Py – Spark

Py Pandas & Apache Dataframes

Here in this tutorial, we shall do a quick & easy lookup of what kind of data operations we can do. If you are familiar with Python Pandas, then these this might be useful for you.

Note:
* this is not introductory session for spark or pandas
* prior understanding of what spark/pandas would be great

We hope you understand/know how to do preprocessing and why it required and how to do ml/why to do and other basic details required for the understanding of this.

For Pyspark, basic requirements like spark content will be loaded by default when you create a notebook.
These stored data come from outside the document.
-- ==== Sys2Proof/Laws/Kept/FlashCmds.lean ====
section
/-!
SUPPORT. What each operation of Machine/FlashCmds.lean keeps (Laws/Kept.lean says what that is).
-/
namespace Sys2Proof.Machine

theorem State.flashEvent_kept (s : State) (num : Nat) (run : Nat → State → State) (h_run : ∀ a0 a1, Kept a1 (run a0 a1)) : Next s (State.flashEvent s num run) := by
  unfold State.flashEvent
  try dsimp only
  repeat' (first
    | with_reducible exact Kept.refl _
    | with_reducible exact h_run _ _
    | with_reducible refine State.event_kept _ _ ?_
    | intro _
    | with_reducible refine Kept.ite ?_ ?_)

theorem State.flashEvent_held (s : State) (num : Nat) (run : Nat → State → State) (h_run : ∀ a0 a1, Held a1 (run a0 a1)) : NextHeld s (State.flashEvent s num run) := by
  unfold State.flashEvent
  try dsimp only
  repeat' (first
    | with_reducible exact Held.refl _
    | with_reducible exact h_run _ _
    | with_reducible refine State.event_held _ _ ?_
    | intro _
    | with_reducible refine Held.ite ?_ ?_)

theorem execFlashProgramConfirm_kept (island superblock row : Nat) (s : State) : Next s (execFlashProgramConfirm island superblock row s) := by
  unfold execFlashProgramConfirm
  try dsimp only
  repeat' (first
    | with_reducible exact Kept.refl _
    | with_reducible refine (State.confirmRows_kept _ _ _ _).after ?_
    | with_reducible refine State.flashEvent_kept _ _ _ ?_
    | intro _)

theorem execRowPadTimeout_kept (island superblock row : Nat) (s : State) : Next s (execRowPadTimeout island superblock row s) := by
  unfold execRowPadTimeout
  try dsimp only
  repeat' (first
    | with_reducible exact Kept.refl _
    | with_reducible refine (State.padRow_kept _ _ _ _).after ?_
    | with_reducible refine State.flashEvent_kept _ _ _ ?_
    | intro _
    | with_reducible refine Kept.ite ?_ ?_)

theorem State.noteRead_kept (s : State) (b : Superblock) (slot : Nat) (v : FlashVerdict) : Kept s (State.noteRead s b slot v) := by
  unfold State.noteRead
  try dsimp only
  repeat' (first
    | with_reducible exact Kept.refl _
    | with_reducible refine (State.bump_kept _ _ _ _ _).after ?_
    | with_reducible refine (State.reportUnit_kept _ _ _ _ _).after ?_
    | with_reducible refine (each_kept ?_).after ?_
    | intro _
    | split)

theorem State.restoreClean_kept (s : State) (k : PageKey) (lpn : Nat) (bs : List Byte) : Kept s (State.restoreClean s k lpn bs) := by
  unfold State.restoreClean
  try dsimp only
  repeat' (first
    | with_reducible exact Kept.refl _
    | with_reducible refine (State.bump_kept _ _ _ _ _).after ?_
    | with_reducible refine (State.onPage_kept _ _ _).after ?_
    | with_reducible refine (State.putBytes_kept _ _ _).after ?_
    | with_reducible refine (State.shootPage_kept _ _ _ _).after ?_
    | with_reducible refine (State.toFlash_kept _ _ _).after ?_
    | with_reducible refine (State.newPlace_kept _ _ _ _ (by assumption)).after ?_
    | split)

theorem State.kerfRead_kept (s : State) (m : Move) (q : Seq) (p : Page) (bs : List Byte) : Kept s (State.kerfRead s m q p bs) := by
  unfold State.kerfRead
  try dsimp only
  repeat' (first
    | with_reducible exact Kept.refl _
    | with_reducible refine (State.bump_kept _ _ _ _ _).after ?_
    | with_reducible refine (State.peak_kept _ _ _ _ _).after ?_
    | with_reducible refine (State.onMove_kept _ _ _).after ?_
    | with_reducible refine (State.dropMove_kept _ _ _).after ?_
    | split)

theorem State.moveRead_kept (s : State) (k : PageKey) (kind : MoveKind) (bs : List Byte) : Kept s (State.moveRead s k kind bs) := by
  unfold State.moveRead
  try dsimp only
  repeat' (first
    | with_reducible exact Kept.refl _
    | with_reducible refine (State.assignBatch_kept _ _ _ _).after ?_
    | with_reducible refine (State.onMove_kept _ _ _).after ?_
    | with_reducible refine (State.dropMove_kept _ _ _).after ?_
    | with_reducible refine (State.kerfRead_kept _ _ _ _ _).after ?_
    | split)

theorem State.readFails_kept (s : State) (r : FlashRead) (die : Nat) : Kept s (State.readFails s r die) := by
  unfold State.readFails
  try dsimp only
  repeat' (first
    | with_reducible exact Kept.refl _
    | with_reducible refine (State.bump_kept _ _ _ _ _).after ?_
    | with_reducible refine (State.losePage_kept _ _ _ _).after ?_
    | with_reducible refine (State.flashLost_kept _ _ _).after ?_
    | with_reducible refine (State.failStaging_kept _ _ _ _).after ?_
    | with_reducible refine (State.dropMove_kept _ _ _).after ?_
    | split)

theorem State.readArrives_kept (s : State) (r : FlashRead) : Kept s (State.readArrives s r) := by
  unfold State.readArrives
  try dsimp only
  repeat' (first
    | with_reducible exact Kept.refl _
    | with_reducible refine (State.onStaging_kept _ _ _).after ?_
    | with_reducible refine (State.restoreClean_kept _ _ _ _).after ?_
    | with_reducible refine (State.moveRead_kept _ _ _ _).after ?_
    | split)

theorem State.endFlashRead_kept (s : State) (r : FlashRead) (lpn : Nat) (verdict : FlashVerdict) : Kept s (State.endFlashRead s r lpn verdict).2 := by
  unfold State.endFlashRead
  try dsimp only
  repeat' (first
    | with_reducible exact Kept.refl _
    | with_reducible refine (State.oweAll_kept _ _).after ?_
    | with_reducible refine (State.noteRead_kept _ _ _ _).after ?_
    | split)

theorem State.endFlashReads_kept (s : State) (r : FlashRead) (verdict : FlashVerdict) (l : List Nat) : Kept s (State.endFlashReads s r verdict l).2 := by
  unfold State.endFlashReads
  try dsimp only
  repeat' (first
    | with_reducible exact Kept.refl _
    | with_reducible refine (State.endFlashRead_kept _ _ _ _).after ?_
    | with_reducible refine (foldl_kept_snd ?_).after ?_
    | intro _)

theorem execFlashReadComplete_kept (id : Nat) (verdict : FlashVerdict) (s : State) : Next s (execFlashReadComplete id verdict s) := by
  unfold execFlashReadComplete
  try dsimp only
  repeat' (first
    | with_reducible exact Kept.refl _
    | with_reducible refine (onFlash_kept ).after ?_
    | with_reducible refine State.event_kept _ _ ?_
    | with_reducible refine (State.readFails_kept _ _ _).after ?_
    | with_reducible refine (State.readArrives_kept _ _).after ?_
    | with_reducible refine (Kept.snd (State.endFlashReads_kept _ _ _ _) (by assumption)).after ?_
    | intro _
    | split)

theorem State.retireMember_kept (s : State) (i n member : Nat) : Kept s (State.retireMember s i n member) := by
  unfold State.retireMember
  try dsimp only
  repeat' (first
    | with_reducible exact Kept.refl _
    | with_reducible refine (onFlash_kept ).after ?_
    | with_reducible refine (State.onFisland_kept _ _ _).after ?_
    | with_reducible refine (State.journal_kept _ _ _).after ?_
    | with_reducible refine (State.onSb_kept _ _ _ _).after ?_
    | split)

theorem execFlashEraseFailure_kept (island superblock member : Nat) (s : State) : Next s (execFlashEraseFailure island superblock member s) := by
  unfold execFlashEraseFailure
  try dsimp only
  repeat' (first
    | with_reducible exact Kept.refl _
    | with_reducible refine (State.bump_kept _ _ _ _ _).after ?_
    | with_reducible refine (State.reportUnit_kept _ _ _ _ _).after ?_
    | with_reducible refine State.flashEvent_kept _ _ _ ?_
    | with_reducible refine (State.retireMember_kept _ _ _ _).after ?_
    | intro _
    | split)

theorem State.programFails_kept (s : State) (i n slot : Nat) (b : Superblock) : Kept s (State.programFails s i n slot b) := by
  unfold State.programFails
  try dsimp only
  repeat' (first
    | with_reducible exact Kept.refl _
    | with_reducible refine (State.reportUnit_kept _ _ _ _ _).after ?_
    | with_reducible refine (State.onSb_kept _ _ _ _).after ?_
    | with_reducible refine (State.closeSb_kept _ _ _).after ?_
    | with_reducible refine Kept.ite ?_ ?_)

theorem execFlashProgramFailure_kept (island superblock slot : Nat) (s : State) : Next s (execFlashProgramFailure island superblock slot s) := by
  unfold execFlashProgramFailure
  try dsimp only
  repeat' (first
    | with_reducible exact Kept.refl _
    | with_reducible refine (State.replaceProgram_kept _ _ _).after ?_
    | with_reducible refine State.flashEvent_kept _ _ _ ?_
    | with_reducible refine (State.programFails_kept _ _ _ _ _).after ?_
    | intro _
    | split)

theorem State.targetFails_kept (s : State) (i superblock member : Nat) (b : Superblock) : Kept s (State.targetFails s i superblock member b) := by
  unfold State.targetFails
  try dsimp only
  repeat' (first
    | with_reducible exact Kept.refl _
    | with_reducible refine (onFlash_kept ).after ?_
    | with_reducible refine (State.owe_kept _ _).after ?_
    | with_reducible refine (State.onSb_kept _ _ _ _).after ?_
    | with_reducible refine (each_kept ?_).after ?_
    | with_reducible refine (State.relocate_kept _ _ (by assumption)).after ?_
    | with_reducible refine (State.relocateUnit_kept _ _ _ _ (by assumption)).after ?_
    | with_reducible refine (getD_map_kept ?_).after ?_
    | with_reducible refine (getD_kept ?_).after ?_
    | intro _)

theorem execGcTargetFailure_kept (island superblock member : Nat) (s : State) : Next s (execGcTargetFailure island superblock member s) := by
  unfold execGcTargetFailure
  try dsimp only
  repeat' (first
    | with_reducible exact Kept.refl _
    | with_reducible refine State.flashEvent_kept _ _ _ ?_
    | with_reducible refine (State.targetFails_kept _ _ _ _ _).after ?_
    | intro _
    | split)

theorem State.gcJob_kept (s : State) (i : Nat) (b : Superblock) (foreground : Bool) (job : List FlashPage) : Kept s (State.gcJob s i b foreground job).2 := by
  unfold State.gcJob
  dsimp only
  split
  · exact State.markWait_kept _ _
  · next h =>
    split
    · exact Kept.refl _
    · next t k =>
      refine Kept.trans (State.chargeTo_kept _ _ _ h) ?_
      split at k
      · exact State.relocateUnit_kept _ _ _ _ k
      · obtain ⟨_, _, k⟩ := bind_some_kept k
        exact State.relocate_kept _ _ k

theorem State.gcSb_kept (s : State) (i n : Nat) (foreground : Bool) : Kept s (State.gcSb s i n foreground) := by
  unfold State.gcSb
  try dsimp only
  repeat' (first
    | with_reducible exact Kept.refl _
    | with_reducible refine (State.gcJob_kept _ _ _ _ _).after ?_
    | with_reducible refine (foldl_kept_snd ?_).after ?_
    | intro _
    | split)

theorem State.consolidate_kept (s : State) (i : Nat) (q : Seq) {o0 : State} (h_o : State.consolidate s i q = some o0) : Kept s o0 := by
  suffices key : ∀ o, State.consolidate s i q = some o → Kept s o from key _ h_o
  clear h_o
  intro o h_o
  unfold State.consolidate at h_o
  try dsimp only at h_o
  repeat (any_goals (first | split at h_o | (with_reducible replace h_o := map_some_kept h_o; obtain ⟨_, _, h_o⟩ := h_o)))
  all_goals try (exact absurd h_o (by simp only [reduceCtorEq, not_false_eq_true]))
  all_goals try (first | cases h_o | (injection h_o with h_o; try subst h_o))
  all_goals try dsimp only
  all_goals repeat' (first
    | with_reducible exact Kept.refl _
    | with_reducible refine (onFlash_kept ).after ?_
    | with_reducible refine (State.bump_kept _ _ _ _ _).after ?_
    | with_reducible refine (State.programData_kept _ _ _ _ _ _ _ _ _).after ?_
    | with_reducible refine (State.takeUnit_kept _ _).after ?_
    | with_reducible refine (State.unitSeq_kept _ _ _ _ _).after ?_
    | with_reducible refine (foldl_kept_snd ?_).after ?_
    | with_reducible refine (State.takeSlots_kept _ _ _ _ _ (by assumption)).after ?_
    | intro _)

theorem State.consolidateCold_kept (s : State) (i : Nat) (tlc : Bool) : Kept s (State.consolidateCold s i tlc) := by
  unfold State.consolidateCold
  try dsimp only
  repeat' (first
    | with_reducible exact Kept.refl _
    | with_reducible refine (State.markWait_kept _ _).after ?_
    | with_reducible refine (State.chargeTo_kept _ _ _ (by assumption)).after ?_
    | with_reducible refine (State.consolidate_kept _ _ _ (by assumption)).after ?_
    | with_reducible refine (getD_kept ?_).after ?_
    | intro _
    | split)

theorem execGarbageCollection_kept (island : Nat) (tlc : Bool) (s : State) : Next s (execGarbageCollection island tlc s) := by
  unfold execGarbageCollection
  try dsimp only
  repeat' (first
    | with_reducible exact Kept.refl _
    | with_reducible refine (State.bump_kept _ _ _ _ _).after ?_
    | with_reducible refine (State.onSb_kept _ _ _ _).after ?_
    | with_reducible refine State.flashEvent_kept _ _ _ ?_
    | with_reducible refine (State.gcSb_kept _ _ _ _).after ?_
    | with_reducible refine (State.consolidateCold_kept _ _ _).after ?_
    | intro _
    | split)

theorem State.eraseVictim_kept (s : State) (i n : Nat) (b : Superblock) : Kept s (State.eraseVictim s i n b) := by
  unfold State.eraseVictim
  try dsimp only
  repeat' (first
    | with_reducible exact Kept.refl _
    | with_reducible refine (onFlash_kept ).after ?_
    | with_reducible refine (State.bump_kept _ _ _ _ _).after ?_
    | with_reducible refine (State.eraseSb_kept _ _ _).after ?_
    | with_reducible refine (State.retireMember_kept _ _ _ _).after ?_
    | split)

theorem execVictimErase_kept (island superblock : Nat) (s : State) : Next s (execVictimErase island superblock s) := by
  unfold execVictimErase
  try dsimp only
  repeat' (first
    | with_reducible exact Kept.refl _
    | with_reducible refine (State.charged_kept _ _ _ ?_).after ?_
    | with_reducible refine State.flashEvent_kept _ _ _ ?_
    | with_reducible refine (State.eraseVictim_kept _ _ _ _).after ?_
    | intro _
    | split)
For beginners, you may use following config for starting Pyspark with IPython.

PYSPARK_DRIVER_PYTHON=jupyter
PYSPARK_DRIVER_PYTHON_OPTS=notebook

SCALA_HOME=/usr/local/bin/scala
SPARK_HOME=/Users/sampathm/spark2

# PySpark Ipython Notebooks
# https://medium.com/@GalarnykMichael/install-spark-on-mac-pyspark-453f395f240b#.ofy81uj89
clear;
export SPARK_PATH=$SPARK_HOME
export PYSPARK_DRIVER_PYTHON="jupyter"
export PYSPARK_DRIVER_PYTHON_OPTS="notebook"
alias snotebook='$SPARK_PATH/bin/pyspark --master local[2]'

sipy()
{
clear
echo 'Starting Ipython Notebook(PySpark)'
snotebook
}

When you want to start PySpark, just type sipy in the prompt for “Spark IPython”

Loading pandas lib

import pandas as pd
import numpy as np

Checking Spark

# spark context - sc(by default) loaded when we start Ipython Context.
sc

Check Envir & spark versions & files

Inputs:

%%sh

# python version
python -V

# pyspark version
pyspark --version

Output:

Python 3.5.2 :: Continuum Analytics, Inc.
Welcome to
____ __
/ __/__ ___ _____/ /__
_\ \/ _ \/ _ `/ __/ '_/
/___/ .__/\_,_/_/ /_/\_\ version 2.1.0
/_/

Using Scala version 2.11.8, Java HotSpot(TM) 64-Bit Server VM, 1.8.0_111
Branch
Compiled by user jenkins on 2016-12-16T02:04:48Z
Revision
Url
Type --help for more information.

Load Data

# spark
spark_dataframe = spark.read.csv("data.csv", header=True)

# pandas
pd_dataframe = pd.read_csv("data.csv")

Read a sample

# spark
print(spark_dataframe.first())

# pandas
print(pd_dataframe.head())

Check columns & data types

# spark
spark_dataframe.printSchema()

# pandas
pd_dataframe.dtypes

selection particular columns

# spark
spark_dataframe = spark_dataframe.select(['adm', 'ip'])

# pandas
pd_dataframe = pd_dataframe[['ip', 'adm']]

describe a column

# spark
spark_dataframe.describe().show()

# pandas
pd_dataframe.describe()

taking a portion of data

# spark
spark_dataframe = spark_dataframe.sample(withReplacement=False, fraction=0.10)

# pandas
pd_dataframe = pd_dataframe[:15]

check just columns

# pandas
pd_dataframe.columns

# spark
spark_dataframe.columns

column operation

# pandas
pd_dataframe.adm = pd_dataframe.adm.apply(lambda x: len(str(x)))

# spark
from pyspark.sql.functions import udf # user definted function
adm_function = udf(lambda x: len(str(x)))
spark_dataframe.withColumn('adm', adm_function(spark_dataframe.adm))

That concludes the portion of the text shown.